/-! ### The rows of chapters 6 and 7 -/

/-- CYCLE_INSTANT (R144, R162): in Doze too, where it is counted as missed (R165). -/
def execCycleInstant (t : Nat) (tpl : Fin 16384) (gateway : List MemErr) (s : State) : Host.Outcome State Fault Refusal :=
  inDoze t s <|
  done (withGatewayErrors gateway (fun s => serveAll (cycleOp tpl s)) (arrive t s))

/-- MIN_INTERVAL_EXPIRED (R164). -/
def execMinIntervalExpired (g : GwAt) (tpl : Fin 16384) (s : State) :
    Host.Outcome State Fault Refusal :=
  running g.t s <|
  done (withGatewayErrors g.errors (fun s => serveAll (minIntervalOp tpl s)) (arrive g.t s))

/-- TOKEN_REFILL (R168): the tokens that have come serve the channel's waiters. -/
def execTokenRefill (g : GwAt) (ch : Fin 64) (s : State) : Host.Outcome State Fault Refusal :=
  running g.t s <|
  done (withGatewayErrors g.errors (serve ch) (arrive g.t s))

/-- SG_CHRATE_WRITE (R168). -/
def execSgChrateWrite (t : Nat) (ch : Fin 64) (data : BitVec 32) (s : State) : Host.Outcome State Fault Refusal :=
  running t s <|
  done (serve ch (writeChrate ch data.toNat (arrive t s)))

/-- SG_TPL_TRIGGER (R175). -/
def execSgTplTrigger (g : GwAt) (c : Call) (p : Bytes) (s : State) :
    Host.Outcome State Fault Refusal :=
  gatewayRow g.t 0x3030 c p s (withGatewayErrors g.errors (fun s => serveAll (answer 0x3030 c (opTplTrigger c p s))))

/-- SG_TPL_EXT (R157). -/
def execSgTplExt (t : Nat) (c : Call) (p : Bytes) (s : State) : Host.Outcome State Fault Refusal :=
  gatewayRow t 0x3031 c p s (fun s => answer 0x3031 c (opTplExt p s))

/-- SG_AGE_QUERY (R175). -/
def execSgAgeQuery (g : GwAt) (c : Call) (p : Bytes) (s : State) :
    Host.Outcome State Fault Refusal :=
  gatewayRow g.t 0x3032 c p s (withGatewayErrors g.errors (fun s => answer 0x3032 c (opAgeQuery p s)))

/-- ACF_PDU_SEAL (R185). -/
def execAcfPduSeal (g : GwAt) (stream : Fin 64) (s : State) : Host.Outcome State Fault Refusal :=
  running g.t s <|
  done (withGatewayErrors g.errors (acfSealOp stream) (arrive g.t s))

/-- SG_MIRROR_N_WRITE (R195). -/
def execSgMirrorNWrite (t : Nat) (ch : Fin 64) (data : BitVec 32) (s : State) : Host.Outcome State Fault Refusal :=
  running t s <|
  done (writeMirrorN ch data.toNat (arrive t s))

/-! ### The rows of chapter 12 -/

/-- CK_CH_WRITE (R309). -/
def execCkChWrite (t : Nat) (c : Call) (p : Bytes) (s : State) : Host.Outcome State Fault Refusal :=
  gatewayRow t 0x3040 c p s (fun s => answer 0x3040 c (opCkWrite p s))

/-- CK_CH_READ (R311). -/
def execCkChRead (t : Nat) (c : Call) (p : Bytes) (s : State) : Host.Outcome State Fault Refusal :=
  gatewayRow t 0x3041 c p s (fun s => answer 0x3041 c (opCkRead p s))

/-- CK_CH_RESYNC (R307). -/
def execCkChResync (t : Nat) (c : Call) (p : Bytes) (s : State) : Host.Outcome State Fault Refusal :=
  gatewayRow t 0x3042 c p s (fun s => answer 0x3042 c (opCkResync p s))

end Sys2Proof.Machine
end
=-=-=-=-=
Give back exactly the lines from the one containing "chapter 12 -/" through the end of the material above, and nothing else.

/-! ### The rows of chapter 12 -/

/-- CK_CH_WRITE (R309). -/
def execCkChWrite (t : Nat) (c : Call) (p : Bytes) (s : State) : Host.Outcome State Fault Refusal :=
  gatewayRow t 0x3040 c p s (fun s => answer 0x3040 c (opCkWrite p s))

/-- CK_CH_READ (R311). -/
def execCkChRead (t : Nat) (c : Call) (p : Bytes) (s : State) : Host.Outcome State Fault Refusal :=
  gatewayRow t 0x3041 c p s (fun s => answer 0x3041 c (opCkRead p s))

/-- CK_CH_RESYNC (R307). -/
def execCkChResync (t : Nat) (c : Call) (p : Bytes) (s : State) : Host.Outcome State Fault Refusal :=
  gatewayRow t 0x3042 c p s (fun s => answer 0x3042 c (opCkResync p s))

end Sys2Proof.Machine
end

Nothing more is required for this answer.